Brief> Each and every line of the data must appear exactly as given.

####################

-- ==== Sys2Proof/Laws/State.lean ====
section
/-! SUPPORT. What each update of the state leaves as it was, field by field, so that no proof unfolds one. -/

namespace Sys2Proof.Machine

variable (s : State)

/-! ### setSite -/

@[simp] theorem State.setSite_mode (n : Nat) (x : Site) : (s.setSite n x).mode = s.mode := rfl
@[simp] theorem State.setSite_clk (n : Nat) (x : Site) : (s.setSite n x).clk = s.clk := rfl
@[simp] theorem State.setSite_start (n : Nat) (x : Site) : (s.setSite n x).start = s.start := rfl
@[simp] theorem State.setSite_grade (n : Nat) (x : Site) : (s.setSite n x).grade = s.grade := rfl
@[simp] theorem State.setSite_step (n : Nat) (x : Site) : (s.setSite n x).step = s.step := rfl
@[simp] theorem State.setSite_uid (n : Nat) (x : Site) : (s.setSite n x).uid = s.uid := rfl
@[simp] theorem State.setSite_regs (n : Nat) (x : Site) : (s.setSite n x).regs = s.regs := rfl
@[simp] theorem State.setSite_octs (n : Nat) (x : Site) : (s.setSite n x).octs = s.octs := rfl
@[simp] theorem State.setSite_held (n : Nat) (x : Site) : (s.setSite n x).held = s.held := rfl
@[simp] theorem State.setSite_pins (n : Nat) (x : Site) : (s.setSite n x).pins = s.pins := rfl
@[simp] theorem State.setSite_ctxs (n : Nat) (x : Site) : (s.setSite n x).ctxs = s.ctxs := rfl
@[simp] theorem State.setSite_store (n : Nat) (x : Site) : (s.setSite n x).store = s.store := rfl
@[simp] theorem State.setSite_ledger (n : Nat) (x : Site) : (s.setSite n x).ledger = s.ledger := rfl
@[simp] theorem State.setSite_inn (n : Nat) (x : Site) : (s.setSite n x).inn = s.inn := rfl
@[simp] theorem State.setSite_caravans (n : Nat) (x : Site) : (s.setSite n x).caravans = s.caravans := rfl
@[simp] theorem State.setSite_caps (n : Nat) (x : Site) : (s.setSite n x).caps = s.caps := rfl
@[simp] theorem State.setSite_recs (n : Nat) (x : Site) : (s.setSite n x).recs = s.recs := rfl
@[simp] theorem State.setSite_units (n : Nat) (x : Site) : (s.setSite n x).units = s.units := rfl
@[simp] theorem State.setSite_defs (n : Nat) (x : Site) : (s.setSite n x).defs = s.defs := rfl
@[simp] theorem State.setSite_evts (n : Nat) (x : Site) : (s.setSite n x).evts = s.evts := rfl
@[simp] theorem State.setSite_time (n : Nat) (x : Site) : (s.setSite n x).time = s.time := rfl
@[simp] theorem State.setSite_ring (n : Nat) (x : Site) : (s.setSite n x).ring = s.ring := rfl
@[simp] theorem State.setSite_pass (n : Nat) (x : Site) : (s.setSite n x).pass = s.pass := rfl
@[simp] theorem State.setSite_cal (n : Nat) (x : Site) : (s.setSite n x).cal = s.cal := rfl
@[simp] theorem State.setSite_therm (n : Nat) (x : Site) : (s.setSite n x).therm = s.therm := rfl
@[simp] theorem State.setSite_jtag (n : Nat) (x : Site) : (s.setSite n x).jtag = s.jtag := rfl
@[simp] theorem State.setSite_mem (n : Nat) (x : Site) : (s.setSite n x).mem = s.mem := rfl
@[simp] theorem State.setSite_reads (n : Nat) (x : Site) : (s.setSite n x).reads = s.reads := rfl
@[simp] theorem State.setSite_chans (n : Nat) (x : Site) : (s.setSite n x).chans = s.chans := rfl
@[simp] theorem State.setSite_sl (n : Nat) (x : Site) : (s.setSite n x).sl = s.sl := rfl
@[simp] theorem State.setSite_convoy (n : Nat) (x : Site) : (s.setSite n x).convoy = s.convoy := rfl
@[simp] theorem State.setSite_rosec (n : Nat) (x : Site) : (s.setSite n x).rosec = s.rosec := rfl
@[simp] theorem State.setSite_ev (n : Nat) (x : Site) : (s.setSite n x).ev = s.ev := rfl
@[simp] theorem State.setSite_handler (n : Nat) (x : Site) : (s.setSite n x).handler = s.handler := rfl
@[simp] theorem State.setSite_freeCtr (n : Nat) (x : Site) : (s.setSite n x).freeCtr = s.freeCtr := rfl
@[simp] theorem State.setSite_sent (n : Nat) (x : Site) : (s.setSite n x).sent = s.sent := rfl
@[simp] theorem State.setSite_pending (n : Nat) (x : Site) : (s.setSite n x).pending = s.pending := rfl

####################

Finished task>
-- ==== Sys2Proof/Laws/State.lean ====
section
/-! SUPPORT. What each update of the state leaves as it was, field by field, so that no proof unfolds one. -/

namespace Sys2Proof.Machine

variable (s : State)

/-! ### setSite -/

@[simp] theorem State.setSite_mode (n : Nat) (x : Site) : (s.setSite n x).mode = s.mode := rfl
@[simp] theorem State.setSite_clk (n : Nat) (x : Site) : (s.setSite n x).clk = s.clk := rfl
@[simp] theorem State.setSite_start (n : Nat) (x : Site) : (s.setSite n x).start = s.start := rfl
@[simp] theorem State.setSite_grade (n : Nat) (x : Site) : (s.setSite n x).grade = s.grade := rfl
@[simp] theorem State.setSite_step (n : Nat) (x : Site) : (s.setSite n x).step = s.step := rfl
@[simp] theorem State.setSite_uid (n : Nat) (x : Site) : (s.setSite n x).uid = s.uid := rfl
@[simp] theorem State.setSite_regs (n : Nat) (x : Site) : (s.setSite n x).regs = s.regs := rfl
@[simp] theorem State.setSite_octs (n : Nat) (x : Site) : (s.setSite n x).octs = s.octs := rfl
@[simp] theorem State.setSite_held (n : Nat) (x : Site) : (s.setSite n x).held = s.held := rfl
@[simp] theorem State.setSite_pins (n : Nat) (x : Site) : (s.setSite n x).pins = s.pins := rfl
@[simp] theorem State.setSite_ctxs (n : Nat) (x : Site) : (s.setSite n x).ctxs = s.ctxs := rfl
@[simp] theorem State.setSite_store (n : Nat) (x : Site) : (s.setSite n x).store = s.store := rfl
@[simp] theorem State.setSite_ledger (n : Nat) (x : Site) : (s.setSite n x).ledger = s.ledger := rfl
@[simp] theorem State.setSite_inn (n : Nat) (x : Site) : (s.setSite n x).inn = s.inn := rfl
@[simp] theorem State.setSite_caravans (n : Nat) (x : Site) : (s.setSite n x).caravans = s.caravans := rfl
@[simp] theorem State.setSite_caps (n : Nat) (x : Site) : (s.setSite n x).caps = s.caps := rfl
@[simp] theorem State.setSite_recs (n : Nat) (x : Site) : (s.setSite n x).recs = s.recs := rfl
@[simp] theorem State.setSite_units (n : Nat) (x : Site) : (s.setSite n x).units = s.units := rfl
@[simp] theorem State.setSite_defs (n : Nat) (x : Site) : (s.setSite n x).defs = s.defs := rfl
@[simp] theorem State.setSite_evts (n : Nat) (x : Site) : (s.setSite n x).evts = s.evts := rfl
@[simp] theorem State.setSite_time (n : Nat) (x : Site) : (s.setSite n x).time = s.time := rfl
@[simp] theorem State.setSite_ring (n : Nat) (x : Site) : (s.setSite n x).ring = s.ring := rfl
@[simp] theorem State.setSite_pass (n : Nat) (x : Site) : (s.setSite n x).pass = s.pass := rfl
@[simp] theorem State.setSite_cal (n : Nat) (x : Site) : (s.setSite n x).cal = s.cal := rfl
@[simp] theorem State.setSite_therm (n : Nat) (x : Site) : (s.setSite n x).therm = s.therm := rfl
@[simp] theorem State.setSite_jtag (n : Nat) (x : Site) : (s.setSite n x).jtag = s.jtag := rfl
@[simp] theorem State.setSite_mem (n : Nat) (x : Site) : (s.setSite n x).mem = s.mem := rfl
@[simp] theorem State.setSite_reads (n : Nat) (x : Site) : (s.setSite n x).reads = s.reads := rfl
@[simp] theorem State.setSite_chans (n : Nat) (x : Site) : (s.setSite n x).chans = s.chans := rfl
@[simp] theorem State.setSite_sl (n : Nat) (x : Site) : (s.setSite n x).sl = s.sl := rfl
@[simp] theorem State.setSite_convoy (n : Nat) (x : Site) : (s.setSite n x).convoy = s.convoy := rfl
@[simp] theorem State.setSite_rosec (n : Nat) (x : Site) : (s.setSite n x).rosec = s.rosec := rfl
@[simp] theorem State.setSite_ev (n : Nat) (x : Site) : (s.setSite n x).ev = s.ev := rfl
@[simp] theorem State.setSite_handler (n : Nat) (x : Site) : (s.setSite n x).handler = s.handler := rfl
@[simp] theorem State.setSite_freeCtr (n : Nat) (x : Site) : (s.setSite n x).freeCtr = s.freeCtr := rfl
@[simp] theorem State.setSite_sent (n : Nat) (x : Site) : (s.setSite n x).sent = s.sent := rfl
@[simp] theorem State.setSite_pending (n : Nat) (x : Site) : (s.setSite n x).pending = s.pending := rfl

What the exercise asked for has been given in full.